[EXERCISE GOAL] From the data below, repeat exactly the lines from the line with "theorem permissionCauses_any_eq_false (k" to the line with "window permits. -/", both included.

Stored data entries
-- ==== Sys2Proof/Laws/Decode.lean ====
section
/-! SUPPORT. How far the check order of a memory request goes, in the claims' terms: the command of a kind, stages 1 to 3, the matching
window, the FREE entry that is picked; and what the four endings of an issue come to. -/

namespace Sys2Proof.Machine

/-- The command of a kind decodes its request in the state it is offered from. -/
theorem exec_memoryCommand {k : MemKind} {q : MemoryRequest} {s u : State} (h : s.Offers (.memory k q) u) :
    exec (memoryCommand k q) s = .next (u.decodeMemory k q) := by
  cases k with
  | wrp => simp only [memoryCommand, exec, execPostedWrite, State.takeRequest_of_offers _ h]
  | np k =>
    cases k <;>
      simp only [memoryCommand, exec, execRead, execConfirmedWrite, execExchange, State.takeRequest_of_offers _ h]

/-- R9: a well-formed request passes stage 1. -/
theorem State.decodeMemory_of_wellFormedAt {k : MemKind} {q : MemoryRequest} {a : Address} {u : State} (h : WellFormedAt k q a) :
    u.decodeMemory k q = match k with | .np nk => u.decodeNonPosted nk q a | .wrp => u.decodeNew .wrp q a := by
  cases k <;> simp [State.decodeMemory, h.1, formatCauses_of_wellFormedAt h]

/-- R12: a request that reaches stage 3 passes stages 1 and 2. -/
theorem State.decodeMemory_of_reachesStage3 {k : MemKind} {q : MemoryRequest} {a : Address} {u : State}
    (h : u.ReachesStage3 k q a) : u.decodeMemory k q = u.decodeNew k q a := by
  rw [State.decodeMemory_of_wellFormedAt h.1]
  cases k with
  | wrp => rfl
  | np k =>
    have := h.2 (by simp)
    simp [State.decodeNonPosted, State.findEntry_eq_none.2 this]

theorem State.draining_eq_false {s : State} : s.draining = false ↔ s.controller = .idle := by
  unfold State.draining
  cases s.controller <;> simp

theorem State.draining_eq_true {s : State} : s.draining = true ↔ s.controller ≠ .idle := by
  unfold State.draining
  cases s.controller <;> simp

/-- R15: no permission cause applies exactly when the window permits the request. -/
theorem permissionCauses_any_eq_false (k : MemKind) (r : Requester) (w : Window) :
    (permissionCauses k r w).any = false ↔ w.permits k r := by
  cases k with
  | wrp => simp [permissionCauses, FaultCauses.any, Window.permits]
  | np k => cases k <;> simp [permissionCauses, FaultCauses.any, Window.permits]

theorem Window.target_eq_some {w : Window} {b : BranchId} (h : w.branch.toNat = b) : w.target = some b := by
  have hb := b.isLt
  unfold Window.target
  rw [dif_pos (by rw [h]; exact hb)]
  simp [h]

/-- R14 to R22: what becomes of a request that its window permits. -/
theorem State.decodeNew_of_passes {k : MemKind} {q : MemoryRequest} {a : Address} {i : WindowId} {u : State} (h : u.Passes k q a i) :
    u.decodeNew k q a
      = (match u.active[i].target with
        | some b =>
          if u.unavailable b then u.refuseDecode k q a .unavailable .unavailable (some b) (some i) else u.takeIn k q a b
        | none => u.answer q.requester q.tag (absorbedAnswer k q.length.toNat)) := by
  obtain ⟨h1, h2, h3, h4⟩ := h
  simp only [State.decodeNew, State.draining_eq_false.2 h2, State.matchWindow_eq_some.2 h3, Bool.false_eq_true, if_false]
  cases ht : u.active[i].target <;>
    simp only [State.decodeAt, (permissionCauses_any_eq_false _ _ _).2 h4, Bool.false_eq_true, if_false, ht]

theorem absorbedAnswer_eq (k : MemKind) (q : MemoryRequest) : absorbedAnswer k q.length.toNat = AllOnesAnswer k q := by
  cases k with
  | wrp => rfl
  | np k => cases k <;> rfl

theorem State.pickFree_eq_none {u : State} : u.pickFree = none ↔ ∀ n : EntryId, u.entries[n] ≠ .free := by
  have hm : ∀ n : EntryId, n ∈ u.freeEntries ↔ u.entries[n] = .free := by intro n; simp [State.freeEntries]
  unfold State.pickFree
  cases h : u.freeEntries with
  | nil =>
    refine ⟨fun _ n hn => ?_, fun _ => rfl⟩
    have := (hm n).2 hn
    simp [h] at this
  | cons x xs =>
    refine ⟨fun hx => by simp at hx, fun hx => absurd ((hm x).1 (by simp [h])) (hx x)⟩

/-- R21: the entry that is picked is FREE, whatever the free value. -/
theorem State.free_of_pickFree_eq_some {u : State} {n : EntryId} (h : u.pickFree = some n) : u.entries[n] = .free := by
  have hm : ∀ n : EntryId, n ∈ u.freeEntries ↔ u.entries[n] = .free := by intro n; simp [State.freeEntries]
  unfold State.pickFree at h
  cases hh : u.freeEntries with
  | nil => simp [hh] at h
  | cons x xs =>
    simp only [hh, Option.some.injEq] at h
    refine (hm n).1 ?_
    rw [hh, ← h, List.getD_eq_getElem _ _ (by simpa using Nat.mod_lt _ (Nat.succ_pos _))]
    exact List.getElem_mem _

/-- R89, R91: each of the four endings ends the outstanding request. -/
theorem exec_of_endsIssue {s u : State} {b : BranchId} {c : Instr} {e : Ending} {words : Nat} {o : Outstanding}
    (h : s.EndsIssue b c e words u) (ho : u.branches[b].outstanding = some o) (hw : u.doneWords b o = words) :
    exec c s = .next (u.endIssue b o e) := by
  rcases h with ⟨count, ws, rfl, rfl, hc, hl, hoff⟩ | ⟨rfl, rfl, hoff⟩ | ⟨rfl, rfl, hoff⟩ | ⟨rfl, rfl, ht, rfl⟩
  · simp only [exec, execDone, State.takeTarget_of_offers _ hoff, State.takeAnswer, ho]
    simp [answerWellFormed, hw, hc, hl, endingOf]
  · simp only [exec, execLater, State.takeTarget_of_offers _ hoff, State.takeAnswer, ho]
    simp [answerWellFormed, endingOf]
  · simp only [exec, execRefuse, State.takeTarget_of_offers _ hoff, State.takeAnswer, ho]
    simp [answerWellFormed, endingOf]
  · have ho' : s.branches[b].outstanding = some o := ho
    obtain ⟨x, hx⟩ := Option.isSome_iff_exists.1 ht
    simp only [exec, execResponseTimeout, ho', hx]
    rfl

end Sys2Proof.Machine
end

[SOLUTION TO THIS EXERCISE]
theorem permissionCauses_any_eq_false (k : MemKind) (r : Requester) (w : Window) :
    (permissionCauses k r w).any = false ↔ w.permits k r := by
  cases k with
  | wrp => simp [permissionCauses, FaultCauses.any, Window.permits]
  | np k => cases k <;> simp [permissionCauses, FaultCauses.any, Window.permits]

theorem Window.target_eq_some {w : Window} {b : BranchId} (h : w.branch.toNat = b) : w.target = some b := by
  have hb := b.isLt
  unfold Window.target
  rw [dif_pos (by rw [h]; exact hb)]
  simp [h]

/-- R14 to R22: what becomes of a request that its window permits. -/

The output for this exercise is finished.